In realtà entrambe le strade, del matrimonio come del sacerdozio, dovrebbero generare un’autentica figura paterna. Sì, padre, e in modo ancor più delicato e pregnante, non può non essere il sacerdote. Pastore, certo, non lupo, ha sottolineato con forza monsignor de Raemy; ma per mettere del tutto a fuoco l’obiettivo dovremmo dire, in entrambe le situazioni (Chiesa e famiglia), padre, non abusatore.

È nell’orizzonte appena accennato che si possono affrontare anche le perplessità relative alla questione del celibato, che favorirebbe, si sostiene, la pedofilia. Una tesi da smentire, non tanto facendo leva sul fatto che percentualmente gli abusi sono ugualmente registrati in contesti religiosi che non conoscono questa radicale scelta del cattolicesimo (pastori protestanti, rabbini, ecc.), quanto piuttosto ricordando come Gesù non abbia scelto di non avere una propria famiglia bensì abbia voluto che la sua famiglia fossero gli apostoli e le persone che lo seguivano; così il sacerdote non sarà affatto il non-sposato che nega la propria affettività, bensì un uomo che la investe integralmente nel suo popolo, un uomo - per dir così - «sposato» alla sua gente.

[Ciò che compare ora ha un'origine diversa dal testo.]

/-! ## EPOCH_INSTANT (R48, R50) -/

/-- The epoch number, and at a DP cycle's boundary the DP cycle number (R48, R50); a grid row that has run at this instant counts (R274). -/
def nextEpoch (s : State) : State :=
  let c := s.cyc
  let e := c.epoch + 1
  let turn := decide (epochDiff e c.dpFirst ≥ (c.k : Int))
  let c1 : Cyc := if !c.holds then { c with holds := true, epoch := 0, dpCycle := 0, dpFirst := 0, closed := none }
    else { c with epoch := e, dpCycle := if turn then c.dpCycle + 1 else c.dpCycle, dpFirst := if turn then e else c.dpFirst }
  let now := s.time.ns / 1000000 * 1000000
  { s with
    cyc := { c1 with instant := now, ticks := 0, grid := if c.gridNs < now then 0 else (c.gridNs - now) / 100000 + 1 }
    loop := { s.loop with cmdDone := false, applied := s.loop.applied.map fun a => { a with age := a.age + 1 } } }

/-- At epoch STEP_AT device time steps (R87); the ACTIVE manager slews the remainder and is locked again. -/
def applyStep (s : State) : State :=
  match s.time.stepAt with
  | none => s
  | some at_ =>
    if s.cyc.epoch ≠ at_ then s
    else
      let ms := s.time.stepMs
      let s1 := stepTime (ms * 1000000) s
      let s2 := updTime (fun t => { t with
        refused := false, stepAt := none, stepMs := 0, steps := ((at_, ms) :: t.steps).take 8
        state := if s.isActive then 1 else t.state, stepRest := 0 }) s1
      let s2 := if s.isActive then updTime (startSlew s.time.stepRest) s2 else s2
      event 0x0811 2 [(wi ms).toNat, at_.toNat, s2.time.gen.toNat] s2

/-- Configuration that takes effect at an epoch boundary: installation table, flow definitions, load reduction (R401, R482, R180). -/
def takeBoundary (s : State) : State :=
  let c := match s.mem.tableNext with | some x => { s.cfg with table := x.1, tableGen := x.2 } | none => s.cfg
  let flows := s.link.flowsNew.foldl (fun l x => put l x.1 x.2) c.flows
  let s1 := { s with cfg := { c with flows := flows }, mem := { s.mem with tableNext := none }, link := { s.link with flowsNew := [] } }
  takeFlr (if s.link.flowsNew.isEmpty then s1 else storeCfg (fun g => { g with flows := flows }) s1)

/-- Causes that latch at an epoch boundary: DUP_DEVICE in RUN, and FAIL_SILENT after MGR_SILENCE (R25, R345). -/
def boundaryCauses (s : State) : State :=
  let s1 := if s.safe.dupPending then latchCause 12 { s with safe := { s.safe with dupPending := false } } else s
  let mine := fun (x : Nat × Word) => x.1 = s1.dev && decide (epochDiff s1.cyc.epoch x.2 ≥ 0)
  if s1.mem.silencing.any mine then failSilent 2 { s1 with mem := { s1.mem with silencing := s1.mem.silencing.filter (!mine ·) } } else s1

/-- A swap reaches its epoch (R353). -/
def swapDue (s : State) : Bool := s.isMgrRole && s.brd.swapOn && decide (epochDiff s.cyc.epoch s.brd.swapAt ≥ 0)

/-- SWAP_AT (R91, R353): the target becomes ACTIVE, the former ACTIVE manager STANDBY; a target that is no STANDBY manager abandons the swap. -/
def doSwap (s : State) : State :=
  if !swapDue s then s
  else
    let new := s.brd.swapTarget
    let old := s.brd.active
    if (s.brd.devices.getD new {}).role ≠ 2 then abandonSwap 0 s
    else
      let s1 := updDev new (fun d => { d with role := 1 }) (updDev old (fun d => { d with role := 2 }) s)
      let s2 := memberChange s.cyc.epoch (updBrd (fun b => { b with active := new, swapOn := false, swapAt := 0, swapTarget := 0xFF }) s1)
      let s3 := { s2 with loop := { s2.loop with reselect := true } }
      let s4 := event 0x0C26 1 [old, new, s.brd.swapAt.toNat] s3
      if s.dev = new then selectSource (setRole .active s4) else setRole .standby s4

/-- A device's own leave (R89, R94, R332, R369). -/
def leaveNow (s : State) : State :=
  if s.inRun && s.mem.leaveSelf then updMem (fun m => { m with leaveSelf := false }) (sendMember 5 s) else s

/-- The counters that count epoch instants: since differing records were compared, and since a takeover was decided (R304). -/
def takeoverStep (s : State) : State :=
  { s with safe := { s.safe with
      compareEpochs := s.safe.compareEpochs + (s.safe.counters.getLsbD 2).toNat
      takeoverEpochs := s.safe.takeoverEpochs + (s.safe.counters.getLsbD 3).toNat } }

/-- In DEGRADED the reduction is released at an epoch instant (R216). -/
def releaseDegraded (s : State) : State := if appliesCommands s then flrRelease true s else s

/-- What an epoch instant starts after its number stands (R48). -/
def epochWork (s : State) : State :=
  let s1 := takeoverStep (quietStep (boundaryCauses (takeBoundary (applyStep s))))
  let s2 := decideCycle (doSwap s1)
  let s3 := if s2.inRun then sendMember 1 (leaveNow s2) else s2
  releaseDegraded (reselect (sendOwn (sendCommands s3)))
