/-- The failed-start counter at a release: one whose check fails is taken as 2 (R558). -/
def nextFail (m : Mram) : Nat := min 255 ((if m.failOk then m.failCount else 2) + 1)

/-- RESET_RELEASE (R545): the end of step 1. -/
def execResetRelease (straps : BitVec 12) (trimOk : Bool) (s : State) : Res :=
  if s.rst.life ≠ .reset || s.rst.asserted = 0 || !s.safe.refOk then .next s
  else
    let n := nextFail s.mram
    let boot := s.mram.boot + 1
    let full := s.rst.asserted.getLsbD 0 || s.rst.asserted.getLsbD 1
    let cause := lowestCode s.rst.asserted
    let latch := if full then straps else s.rst.straps
    .next { s with
      mram := { s.mram with boot := boot, failCount := n, failOk := true }
      rst := { s.rst with
        asserted := 0, cause := cause, straps := latch, trimOk := trimOk, step := 1
        mgrIgnored := s.variant = .WK && latch.getLsbD 6
        held := s.rst.held ++ [(0x0F10, 1, [cause, boot.toNat, n, s.rst.prevState])] } }

/-- The record ring checked at start-up; formatted where its head fails or none exists: the records in it stay behind the new head, with
their old SEQ and CRC (R523). -/
def checkRing (s : State) : State :=
  if s.mram.ringMade && s.mram.ringOk then s
  else
    let head := s.mram.head.toNat
    let reason := if s.mram.ringMade then 1 else 0
    event 0x0A1A 2 [reason, head]
      { s with mram := { s.mram with head := 0, ringOk := true, ringMade := true, archNext := 0 } }

/-- The notices recorded once per power-on reset (R8, R23, R24). -/
def notices (s : State) : State :=
  if s.rst.noticed then s
  else
    let d := s.dev
    let s1 := updRst (fun r => { r with noticed := true }) s
    let s2 := if s.rst.mgrIgnored then event 0x0C10 1 [d, s.hifStraps.toNat] s1 else s1
    if s.noRole then event 0x0C11 3 [d, if s.rst.mgrIgnored then 2 else if s.variant = .WK then 0 else 1, s.hifId.toNat] s2
    else if s.variant ≠ .WK && s.strap 6 && 3 ≤ d then event 0x0C12 1 [d] s2
    else s2

/-- The boot ROM reads a configuration bank into the shadows (R552). -/
def loadShadows (s : State) : State :=
  let b0 := s.mram.bank0
  let b1 := s.mram.bank1
  let take := fun (b : Bank) => updRst (fun r => { r with shadow := some b })
  let older := fun (b bad : Bank) =>
    if epochDiff bad.gen b.gen > 0 then event 0x0F13 2 [bad.gen.toNat, b.gen.toNat] (take b s) else take b s
  if b0.valid && b1.valid then take (if epochDiff b1.gen b0.gen > 0 then b1 else b0) s
  else if b0.valid then older b0 b1
  else if b1.valid then older b1 b0
  else event 0x0F14 4 [b0.gen.toNat, b1.gen.toNat] (report 0x0F14 4 s.dev b0.gen.toNat (take {} s))
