-- ==== Sys2Proof/Machine/Step.lean ====
section
/-! DEFINITION. One step: the command at the front of the queue; on an empty queue, the mailbox server's command. -/

namespace Sys2Proof.Machine

/-- On an empty queue the device executes the command that its mailbox server has taken, and else idles (row 11). -/
def idle (s : State) : Host.Outcome State Fault Refusal :=
  match s.hif.execNow with
  | none => .next s
  | some (code, r) =>
    match instrOf code r with
    | some i => exec i s
    | none => .next s

/-- One step: exec of the front of the queue on the state with the queue's rest. -/
def step (s : State) : Host.Outcome State Fault Refusal :=
  match s.pending with
  | [] => idle s
  | i :: rest => exec i { s with pending := rest }

/-- `s` with the command that a table word spells at the front of its queue; unchanged where it spells none. -/
def State.withFetchWord (s : State) (nbits w : Nat) : State :=
  match decodeTableWord nbits w with
  | some i => { s with pending := i :: s.pending }
  | none => s

end Sys2Proof.Machine
end

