-- ==== Sys2Proof/Certificates/Slice0/Obligations.lean ====
section
/-! DEFINITION. The statements for the provers, one per obligation. -/

open Sys2Proof Sys2Proof.Machine

/-- The command at the front of the queue is the one that a step executes, with the queue's rest. On an empty queue the command
that the mailbox server has taken executes (R455); with none taken the block idles (log 11). -/
def Obligations.StepRunsFront : Prop :=
  (∀ (c : Instr) (s : State), step { s with pending := c :: s.pending } = exec c s) ∧
  (∀ s : State, s.pending = [] → s.hif.execNow = none → step s = .next s) ∧
  (∀ (s : State) (code : Nat) (r : Req) (i : Instr), s.pending = [] → s.hif.execNow = some (code, r) →
    instrOf code r = some i → step s = exec i s)

/-- The state right after the assertion of power-on reset (R301, R544, R556, Tables 9.5, 14.3): life state RESET, RESTART latched
as first cause, no output energised, direct registers 0, no role, nothing in the slots. Readings of the model's own: log 7, 8, 9,
10, 18. -/
def Obligations.ResetState : Prop :=
  let s := State.reset
  s.hifState = 0 ∧ s.hifStateWord = 0 ∧ s.safe.causes = 1 ∧ s.safe.firstCause = 1 ∧ s.isSafe = true ∧ s.safe.outs = 0 ∧
  s.hif.busy = 0 ∧ s.hif.done = 0 ∧ s.hif.irqStat = 0 ∧ s.hif.irqEn = 0 ∧ s.hif.heartbeat = 0 ∧ s.hif.ram = [] ∧
  s.mem.role = .none ∧ s.cfg.so = [0x41, 0x42] ++ List.replicate 14 0x40 ∧
  s.cyc.e = 20 ∧ s.cyc.k = 5 ∧ s.cyc.c = 60 ∧ s.epochHeld = 0 ∧ s.dp.mode = 0 ∧ s.time.state = 0 ∧ s.pending = []

/-- The reset state is sound. Readings of the model's own: log 9, 10. -/
def Obligations.ResetSound : Prop :=
Sound State.reset

/-- Every step keeps the memory of slots and MSI-X table canonical, and no output energised while a cause is latched (R300, R301).
-/
def Obligations.StepKeepsSound : Prop :=
  ∀ s t : State, Sound s → step s = .next t → Sound t

/-- No command or event touches the queue of waiting commands. -/
def Obligations.ExecLeavesQueue : Prop :=
  ∀ (i : Instr) (s t : State), exec i s = .next t → t.pending = s.pending

/-- R3: the unit-presence word of each variant, and that nothing the device does changes it. -/
def Obligations.UnitPresence : Prop :=
  Variant.units .MA = 0x0001FFFF ∧ Variant.units .MB = 0x0001F7F3 ∧ Variant.units .WK = 0x0000F500 ∧
  ∀ (i : Instr) (s t : State), exec i s = .next t → t.variant.units = s.variant.units

/-- A latched cause stays latched under every command and event but the release sequence on SAFE_RESET_N and the resets of scope
FULL, power-on reset and brown-out (R301). -/
def Obligations.CausesStayLatched : Prop :=
  ∀ (i : Instr) (s t : State), (∀ ms, i ≠ .safeResetNRise ms) → i ≠ .powerOnReset → i ≠ .brownOut → exec i s = .next t →
    ∀ n, s.safe.causes.getLsbD n = true → t.safe.causes.getLsbD n = true

/-- The strap latch changes only at a reset release, BOOT too (R322, R544, R545). -/
def Obligations.StrapsAndBootChangeAtRelease : Prop :=
  ∀ (i : Instr) (s t : State), (∀ p o, i ≠ .resetRelease p o) → exec i s = .next t →
    t.rst.straps = s.rst.straps ∧ t.mram.boot = s.mram.boot

/-- Reading memory after a write: the written byte at its address, every other byte as before; and a write keeps the canonical
form, in which equal contents are equal lists. Readings of the model's own: log 8. -/
def Obligations.SlotMemory : Prop :=
  (∀ (m : List Host.Cell) (a b : Nat) (v : Byte), Memory.wf m = true →
    Memory.read (Memory.write m a v) b = if b = a then v else Memory.read m b) ∧
  (∀ (m : List Host.Cell) (a b : Nat) (vs : List Byte), Memory.wf m = true →
    Memory.read (Memory.writeAll m a vs) b = if a ≤ b ∧ b < a + vs.length then vs.getD (b - a) 0 else Memory.read m b) ∧
  (∀ (m : List Host.Cell) (a : Nat) (vs : List Byte), Memory.wf m = true → Memory.wf (Memory.writeAll m a vs) = true) ∧
  (∀ m n : List Host.Cell, Memory.wf m = true → Memory.wf n = true → (∀ a, Memory.read m a = Memory.read n a) → m = n)

/-- Recording an event changes only what recording writes: the recorder, the ring, notifications, trace units, RECORD frames, and
before SUP runs the held events. An event of a device whose SUP runs, with a token in its code's bucket, none suppressed, and no
armed trace unit on a code, is stored at the head of the ring under the head's number, and the head goes on (R522, R524, R526).
Readings of the model's own: log 70, 77. -/
def Obligations.EventRecorded : Prop :=
  (∀ (code sev : Nat) (ps : List Nat) (s : State), Quiet s (event code sev ps s) ∧ (event code sev ps s).hif.ram = s.hif.ram) ∧
  (∀ (code sev : Nat) (ps : List Nat) (s : State), s.supRuns = true → (bucketOf s (BitVec.ofNat 16 code)).tokens > 0 →
    (bucketOf s (BitVec.ofNat 16 code)).pending = 0 → codeUnits (BitVec.ofNat 16 code) s = [] →
    (event code sev ps s).mram.head = s.mram.head + 1 ∧
    (event code sev ps s).mram.ring = ((s.mram.head, mkEvent code sev ps s) :: s.mram.ring).take 262144)

/-- Answering leaves every field alone but what answering, recording and the taking of the next request write. -/
def Obligations.FinishFrame : Prop :=
  ∀ (code : Nat) (r : Req) (st : Status) (pay : List Byte) (s : State), Quiet s (finish code r st pay s)

/-- The answer to a slot's command (R449, R452, R453, Table 14.9): its 16-byte header with HCRC and its payload stand in the slot,
DONE is set, BUSY cleared, the execution count one higher, and every byte outside them is unchanged. Readings of the model's own:
log 8. -/
def Obligations.SlotAnswer : Prop :=
  ∀ (n : Fin 31) (code st : Nat) (r : Req) (pay : List Byte) (s : State), r.path = .slot n → r.dma = none → pay.length ≤ 240 →
    Memory.wf s.hif.ram = true →
    let h := header code r.tag.toNat r.target.toNat (reqFlags r) pay.length st (s.hif.seq + 1).toNat
    let t := respond code r st pay s
    t.hif.seq = s.hif.seq + 1 ∧ t.hif.done.getLsbD n = true ∧ t.hif.busy.getLsbD n = false ∧
    (∀ k, k < 16 → Memory.read t.hif.ram (slotAddr n + k) = h.getD k 0) ∧
    (∀ k, k < pay.length → Memory.read t.hif.ram (slotAddr n + 16 + k) = pay.getD k 0) ∧
    (∀ a, (a < slotAddr n ∨ slotAddr n + 16 + pay.length ≤ a) → Memory.read t.hif.ram a = Memory.read s.hif.ram a) ∧
    (∀ m : Fin 31, m ≠ n → t.hif.done.getLsbD m = s.hif.done.getLsbD m ∧ t.hif.busy.getLsbD m = s.hif.busy.getLsbD m)

/-- The refusals that come before every command's own (R39, R450, R471, R479): in RESET and LOADING nothing is answered; in
Cloakroom mode a command not served there returns STATE; of DP_MODE_SET, which the ACTIVE manager alone serves, a STANDBY manager
returns ROLE and a worker ABSENT; a payload of the wrong length is BAD_ARG. Readings of the model's own: log 31. -/
def Obligations.MailboxRefusals : Prop :=
  (∀ (r : Req) (s : State), s.rst.life = .reset ∨ s.rst.life = .loading →
    exec (.identify r) s = .next { s with hif := { s.hif with execNow := none } }) ∧
  (∀ (r : Req) (s : State), s.rst.life = .cloakroom → Refuses (.hostStatus r) 0x0104 r .state s) ∧
  (∀ (r : Req) (s : State), s.rst.life = .run → s.isManager = true → s.mem.role = .standby → isCopy 0x1001 r s = false →
    Refuses (.dpModeSet r) 0x1001 r .role s) ∧
  (∀ (r : Req) (s : State), s.rst.life = .run → s.isManager = false → Refuses (.dpModeSet r) 0x1001 r .absent s) ∧
  (∀ (r : Req) (s : State), s.rst.life = .run → r.payload.length ≠ 4 → Refuses (.heartbeat r) 0x0102 r .badArg s)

Ecco perché nei seminari una personalità che si percepisse come non matura per assumersi la responsabilità (e la fatica) del matrimonio non dovrebbe neppure essere considerata adatta al sacerdozio.

La solitudine è un problema reale. Da decenni il prete non è più l’uomo al centro del villaggio (che sociologicamente non esiste più), così come raramente il popolo di Dio coincide con comunità racchiuse entro i confini della parrocchia. Anche per questo la possibile via da imboccare non è semplicemente quella di una convivenza tra sacerdoti ma quella di un’autentica vita comune. In questo senso sia gli ordini religiosi sia i nuovi movimenti nella Chiesa da tempo sostengono, là dov’è possibile, l’opzione di una vita comunionale tra sacerdoti, ma sottolineano che la vita comune ha in realtà un campo molto più vasto nella profonda amicizia cristiana che può legare il sacerdote ai laici e alle famiglie, anche al di là dei confini parrocchiali. Come accade, appunto, nei movimenti, che non sono affatto alternativi alle parrocchie, ma le vivificano. E soprattutto rigenerano la vocazione di ogni cristiano e di ogni comunità, parrocchiale o di altro genere, ossia la missione. Far conoscere Cristo, uomo vero, a chiunque e a tutti.